Appeal from an order of the Supreme Court, Niagara County (Richard C. Kloch, Sr., A.J.), entered September 2, 2009 in a personal injury action. The order, insofar as appealed from, denied that part of the motion of plaintiff for summary judgment on the issue of proximate cause.
Published by New York State Law Reporting Bureau pursuant to Judiciary Law § 431.
This opinion is uncorrected and subject to revision before publication in the Official Reports.
PRESENT: SCUDDER, P.J., MARTOCHE, FAHEY, GREEN, AND GORSKI, JJ.
It is hereby ORDERED that the order insofar as appealed from is unanimously reversed on the law without costs and the motion is granted in its entirety.

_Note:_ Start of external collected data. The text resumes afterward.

/-- The architected part of an accumulator element (04 R101): (S + C) mod 2^72 and the three flags. -/
structure Acc where
  sum  : BitVec 72
  nan  : Bool
  pinf : Bool
  ninf : Bool
  deriving DecidableEq, Repr

/-- An accumulator tile: its anchor and its elements; an element beyond the list is zero (04 R101). -/
structure Tile where
  anc   : Int
  elems : List Acc
  deriving DecidableEq, Repr

/-- A queued lease request (13 R289). -/
structure LeaseReq where
  key   : Nat
  team  : Nat
  prio  : Nat
  count : Nat
  last  : Nat
  passed : Nat
  isMlease : Bool
  deriving DecidableEq, Repr

/-- A holder's relation to the lease when it does not hold it (13 R290). -/
structure LeaseLost where
  key   : Nat
  count : Nat
  last  : Nat
  deriving DecidableEq, Repr

/-- An `mma` or `mmas` that the engine has accepted (13 R305): the tile, the records as checked, the base
exponents and the team. -/
structure Mma where
  team   : Nat
  tile   : Nat
  x      : Reserve
  y      : Reserve
  ea     : Int
  eb     : Int
  sparse : Bool
  deriving DecidableEq, Repr

/-- The lease and the queue of one core's matrix engine (13 R289); `since` is the clock of the holder's last issue
(R290). -/
structure Lease where
  holder : Option Nat
  count  : Nat
  last   : Nat
  since  : Nat
  queue  : List LeaseReq
  lost   : List LeaseLost
  deriving DecidableEq, Repr

/-- A cached translation (09 R202): context, first address, size and the leaf entry. -/
structure Tlb where
  ctx  : Nat
  va   : Nat
  size : Nat
  pte  : Word64
  deriving DecidableEq, Repr

/-- One 128-byte line of an L1 read cache (09 R198): its physical key, its bytes, and the number of the first flight after its
fetch, since an earlier load that missed takes its value from home (11 R263, `uo` pages). -/
structure L1Line where
  key   : Nat
  bytes : Memory
  seq   : Nat := 0
  deriving DecidableEq, Repr

/-- An entry of a tumbler's field cache (16 R360): the header of a physical field of a chain, or its entry of a cell. -/
structure FieldLine where
  ctx   : Nat
  chain : Nat
  field : Nat
  cell  : Option Nat
  bytes : List Byte
  deriving DecidableEq, Repr

/-- An entry of a core's VRB index cache (18 R402): the 8 bytes of the side index entry of a block. -/
structure IndexLine where
  ctx    : Nat
  handle : Nat
  block  : Nat
  bytes  : List Byte
  deriving DecidableEq, Repr

/-- The state of one core (00 R5): `icache` holds the lines of its instruction cache, `fields` its tumbler's field cache (16
R360), `texels` and `vrbs` the sampler's two caches (18 R402, R409), and `stalled` says that its request port has a fault to
add to a full buffer (09 R204). -/
structure Core where
  num     : Nat
  recs    : List Bind
  scratch : Memory
  lines   : List Line
  copies  : List Copy
  ended   : List (Nat × Nat × Nat × Nat)
  nextCopy : Nat
  latches : List Latch
  obuf    : Memory
  obres   : List Reserve
  tiles   : List Tile
  lease   : Lease
  pintle  : List (Nat × Nat)
  engine  : List Mma
  tlb     : List Tlb
  l1      : List L1Line
  icache  : List L1Line
  fields  : List FieldLine
  texels  : List L1Line
  vrbs    : List IndexLine
  stalled : Bool
  deriving DecidableEq, Repr

/-! ## Device tables -/

/-- A context (05 R111). `hold` names the launch whose kept ranges are held (06 R141). -/
structure Context where
  num    : Nat
  ceil   : Nat
  grace  : Word64
  ptroot : Nat
  surfb  : Word64
  chainb : Word64
  seqb   : Word64
  qbind  : Nat
  trapv  : Word64
  savep  : Nat
  savesz : Nat
  recA   : Nat
  msix   : Nat
  isIn   : Bool
  hold   : Option Nat
  deriving DecidableEq, Repr

/-- Whose a push is (15 R337): a `qpush`, a `qwpush`, a deferred operation of a `tend` (14 R327), a dependence
counter's (R349), or a tiler's (18 R414). -/
inductive PushKind where
  | qpush | qwpush | tend | counter | fragment
  deriving DecidableEq, Repr

/-- A push on its way to its queue unit or waiting there (15 R337), with the team and register that its status
reaches; `len` is the payload length of a `qwpush` (R346). -/
structure PushMsg where
  id    : Nat
  queue : Nat
  entry : List Word64
  team  : Nat
  kind  : PushKind
  nb    : Bool
  dst   : Nat
  len   : Nat
  deriving DecidableEq, Repr

/-- A valid queue record with its FIFOs (15 R334, R337). -/
structure Queue where
  num     : Nat
  ring    : Nat
  head    : BitVec 32
  tail    : BitVec 32
  ctx     : Nat
  isLaunch : Bool
  ovf     : Bool
  lcap    : Nat
  slice   : Nat
  poppers : List Nat
  pushers : List PushMsg
  deriving DecidableEq, Repr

Plaintiff commenced this action seeking damages for injuries she allegedly sustained when a tractor-trailer owned by defendant Relco Systems, Inc. and operated by defendant Larry E. Sutton struck a motorcycle on which plaintiff was a passenger. Supreme Court granted those parts of plaintiff's motion seeking summary judgment on the issue of negligence and dismissing the first affirmative defense. Plaintiff appeals from the order insofar as it denied that part of her motion seeking summary judgment on the issue of proximate cause, and we reverse. Plaintiff met her initial burden with respect thereto, and defendants failed to raise a triable issue of fact in opposition (see generally Zuckerman v City of New York, 49 NY2d 557, 562).